NRA’s ad agency turned guns into a symbol of American freedom
A growing list of American businesses are severing ties with the National Refile Association (NRA). But among its partners, arguably the most valuable is still by their side: Oklahoma-based Ackerman McQueen, the NRA's longterm advertising and PR agency. For decades, this firm has honed the pro-gun narrative, establishing gun rights as a core value for conservative voters and as a pillar of America's identity.
Ackerman McQueen has held the NRA account for over 30 years. The agency explains its strategy for promoting the powerful gun lobby's mission on its website:
Today, our leading voice for motivation comes from a shoe brand. Independence is owned by a computer company. Extreme adventure is presented by an energy drink. Freedom is the territory of a gun rights organization.
To create a place for the NRA within the country's decades-long national debate over mass shootings and gun violence, Ackerman McQueen helped transform it into a "news" organization. Creating its own content would give the advocacy group unlimited opportunities to insist that gun control was a question of freedom, more than safety. It would also help the NRA evade legal restrictions on political advertising.
Since 1999, years ahead the creation of YouTube, Ackerman McQueen adopted a strategy of opening dedicated media channels for its clients, first for its Williams Energy account (a natural gas company), and then for the NRA in 2004, opening NRA News. Brand-focused media channels were met with skepticism, according to the agency:
Brands were supposed to be advertisers, not news outlets. Journalism schools laughed at our philosophy, local stations thought it was cute and the media refused to see these brands as peers.
The brands who decided to become "their own media company," explains the agency, "recognized that there was white space in a narrative that they could control with years-long dedication to owned storytelling."

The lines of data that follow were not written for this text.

/-! ## The statement -/

/-- Settles O58: each frame sync is its offer, each report its handshakes' stages, and the timer's expiry the link's going DOWN. -/
theorem linkFrames : Obligations.LinkFrames := by
  refine ⟨?_, ?_, ?_, ?_, ?_⟩
  · intro s hrest hrun
    refine ⟨?_, ?_, ?_, ?_⟩
    · intro hdown hidle hwork hunder
      exact frameSync_raises_link hrest hrun hdown hidle hwork hunder
    · intro j b rest hup hidle hwork hoffered hstore hfetching
      exact completes_of_rested (frameSync_offers_block hrest hup hidle hwork hoffered hstore hfetching) fun n =>
        ⟨⟨_, rfl, rfl, rfl, rfl⟩, rfl, rfl, rfl, rfl, ⟨_, rfl, controlOctet_fields ..⟩, rfl,
          ((keptByLink_refl s).updModem_right _).idledAt n⟩
    · intro hup hidle hwork hunder hfill hnone
      exact completes_of_rested (frameSync_offers_fill hrest hup hidle hwork hunder hfill hnone) fun n =>
        ⟨rfl, rfl, ⟨_, rfl, controlOctet_fields ..⟩, hunder, rfl, rfl, ((keptByLink_refl s).updModem_right _).idledAt n⟩
    · intro k hup hsend hwork
      exact completes_of_rested (frameSync_aborting hrest hup hsend hwork) fun n =>
        ⟨hsend, ⟨_, rfl, controlOctet_fields ..⟩, rfl, ((keptByLink_refl s).updModem_right _).idledAt n⟩
  · intro s o d data hrest hrun hframe
    refine ⟨?_, ?_, ?_, ?_, ?_, ?_, ?_, ?_, ?_, ?_, ?_, ?_, ?_, ?_⟩
    · intro j b r hacked hsend hblock hwork htaken hstage
      rcases Nat.lt_or_ge (j.sent + 1) j.count with hmore | hlast
      · exact completes_of_rested (report_block_acked hrest hframe hacked hsend hblock hwork hmore) fun n =>
          ⟨rfl, rfl, fun _ => ⟨rfl, rfl, rfl⟩, fun h => absurd hmore (Nat.not_lt.2 h),
            (((keptByLink_refl s).updModem_right _).updModem_right _).idledAt n⟩
      · obtain ⟨t, hexec, hends⟩ := report_block_done hrest hframe hacked hsend hblock hwork htaken hstage hlast
        refine completes_of_rested hexec fun n => ?_
        obtain ⟨hmodem, hended, -, hkept⟩ := hends.idledAt n
        rw [hmodem]
        exact ⟨rfl, rfl, fun h => absurd h (Nat.not_lt.2 hlast), fun _ => ⟨rfl, rfl, rfl, rfl, rfl, hended⟩, hkept⟩
    · intro b hacked hmode hsend hclosed
      exact report_run_closed hrest hframe hacked hmode hsend hclosed
    · intro b hacked hmode hsend hopen hnone
      exact report_underruns hrest hframe hacked hmode hsend hopen hnone
    · intro b hacked hmode
      refine ⟨?_, ?_⟩
      · intro hsend hwithin
        exact report_waits hrest hframe hacked hmode (.inl ⟨hsend, rfl⟩) hwithin
      · intro hsend hwithin
        exact report_waits hrest hframe hacked hmode (.inr ⟨hsend, rfl⟩) hwithin
    · intro b j r hacked hblock hover hwork htaken hstage hkind hsend
      obtain ⟨hunanswered, hopen⟩ := unanswered_of_timeout hsend
      obtain ⟨t, hexec, hends⟩ :=
        report_block_timeout hrest hframe hacked hblock hover hwork htaken hstage hkind hunanswered hopen
      refine completes_of_rested hexec fun n => ?_
      obtain ⟨hmodem, hended, hresult, hkept⟩ := hends.idledAt n
      rw [hmodem]
      exact ⟨rfl, rfl, rfl, rfl, rfl, rfl, hended, hresult, hkept⟩
    · intro b r hacked hmode hblock hsend hover hspent hclosed _ _
      exact report_spent_timeout hrest hrun hframe hacked hmode hblock hsend hover hspent hclosed
    · intro n hacked hmode hsend hab hclosed hreset
      refine ⟨?_, ?_⟩
      · intro hmore
        exact report_abort_counts hrest hframe hacked hmode hsend hab hmore
      · intro hlast
        exact report_abort_ends hrest hframe hacked hmode hsend hab hlast hclosed hreset
    · intro b hacked hwork hsend hfill hnone
      refine ⟨?_, ?_⟩
      · intro hmore
        exact report_fill_acked hrest hrun hframe hacked hwork hsend hfill hmore
      · intro hlimit
        exact report_fill_limit hrest hrun hframe hacked hwork hsend hfill hnone hlimit
    · intro c n r hacked hidle hwork htaken hstage
      refine ⟨?_, ?_⟩
      · rintro rfl
        exact report_mode_first hrest hframe hacked hidle hwork
      · intro hn
        have hends := ending_endsWith .send r .done .none [resultWord c.toNat]
          ((unframed s).updModem fun m => { m with sendWork := none, waitTimer := none })
        have hkept := keptByLink_ending r .done .none [resultWord c.toNat]
          ((unframed s).updModem fun m => { m with sendWork := none, waitTimer := none })
        exact completes_of_rested (report_mode_second hrest hframe hacked hidle hwork htaken hstage hn) fun k =>
          ⟨hends.congr rfl (by simp) (by simp), rfl,
            (hkept.updModem_left.updModem_left.updModem_right _).idledAt k⟩
    · intro j il hacked hidle hmode hwork
      refine ⟨?_, ?_⟩
      · intro hlatch
        exact report_latches hrest hframe hidle hmode hacked hwork hlatch
      · intro hlatch
        exact report_latch_full hrest hframe hidle hmode hacked hwork hlatch
    · intro il hacked hidle hmode hwork hnone hhold
      exact report_holds hrest hrun hframe hidle hmode hacked hwork hnone hhold
    · intro iv il hacked hidle hmode
      exact report_while_acked hrest hframe hidle hmode hacked
    · intro code hacked hidle hwork hnew
      refine ⟨?_, ?_⟩
      · intro hfirst
        exact report_code_first hrest hframe hacked hidle hwork hnew hfirst
      · intro hsecond hcode
        exact report_code_accepted hrest hrun hframe hacked hidle hwork hnew hsecond hcode
    · intro j r hacked hidle hnew hsecond hopen hwork htaken hstage hnone
      obtain ⟨t, hexec, hposted, hends⟩ :=
        report_code_fault hrest hrun hframe hacked hidle hnew hsecond hopen hwork htaken hstage hnone
      refine completes_of_rested hexec fun n => ?_
      obtain ⟨hmodem, hended, -, hkept⟩ := hends.idledAt n
      rw [hmodem]
      exact ⟨rfl, rfl, rfl, rfl, hposted, hended, hkept⟩
  · intro s hrest hrun hup htimer hsend hreceive hreset
    exact linkTimerExpiry_running hrest hrun htimer hsend hreceive hreset
  · intro s before x hrest hreset hgrant hchain hx hbefore hup htimer hsend hreceive
    have hdown := linkDown_of_resetting hrest.active hreset hgrant hchain hx hbefore hsend hreceive
    exact completes_of_rested (exec_linkTimerExpiry htimer hdown ((hrest.updModem _).updDram _)) fun n =>
      ⟨downed_linkUp s.modem, rfl, rfl, rfl⟩
  · intro s h
    exact if_neg h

For the NRA, there was a second reason: In 2002, the Bipartisan Campaign Reform Act banned groups such as the NRA from advertising a month before a primary election, and 60 days before a general election. But the gun advocacy campaign could continue outside ads, Ackerman McQuinn realized. As the firm explains on a webpage detailing its job for the NRA, "if political free speech is restricted to news media, why not go deeper into the news business yourself?"
A news channel dedicated to "the most comprehensive video coverage of Second Amendment issues, events and culture," was a perfect way to get around the ban, and engage directly with the grassroots supporters of the organization, who could tune into NRA News to hear a self-professed "unmatched authority, expertise and perspective on Second Amendment issues."
The channel, and the ones that followed it, turning NRA News into NRA TV—a broader company comprising of four channels, including a women-focused one—consistently repeated the NRA's argument that guns represented a fundamental US freedom. This message was repeated and spread by the channels' on-air commentators, experts, advocates to a highly supportive audience.
Using that media channel, Ackerman McQueen has helped the NRA navigate the treacherous waters of mass shootings and public outrage. In the face of popular support for universal background checks, and statistics linking gun ownership to mass shootings, the NRA's media organization has successfully spread alternative talking points.
After the Sandy Hook massacre of elementary-school children in Newtown, Connecticut, the NRA pushed forward, unchallenged on its own channels, a theory that the blame should fall on violent video games, not guns. In the days after last week's massacre at a high school in Parkland, Florida, the same channels have argued that mental health and the lack of weapons in schools deserve the blame. Those arguments have been repeated at the highest levels of government.
Ackerman McQueen didn't respond to Quartz's request for comments or interviews.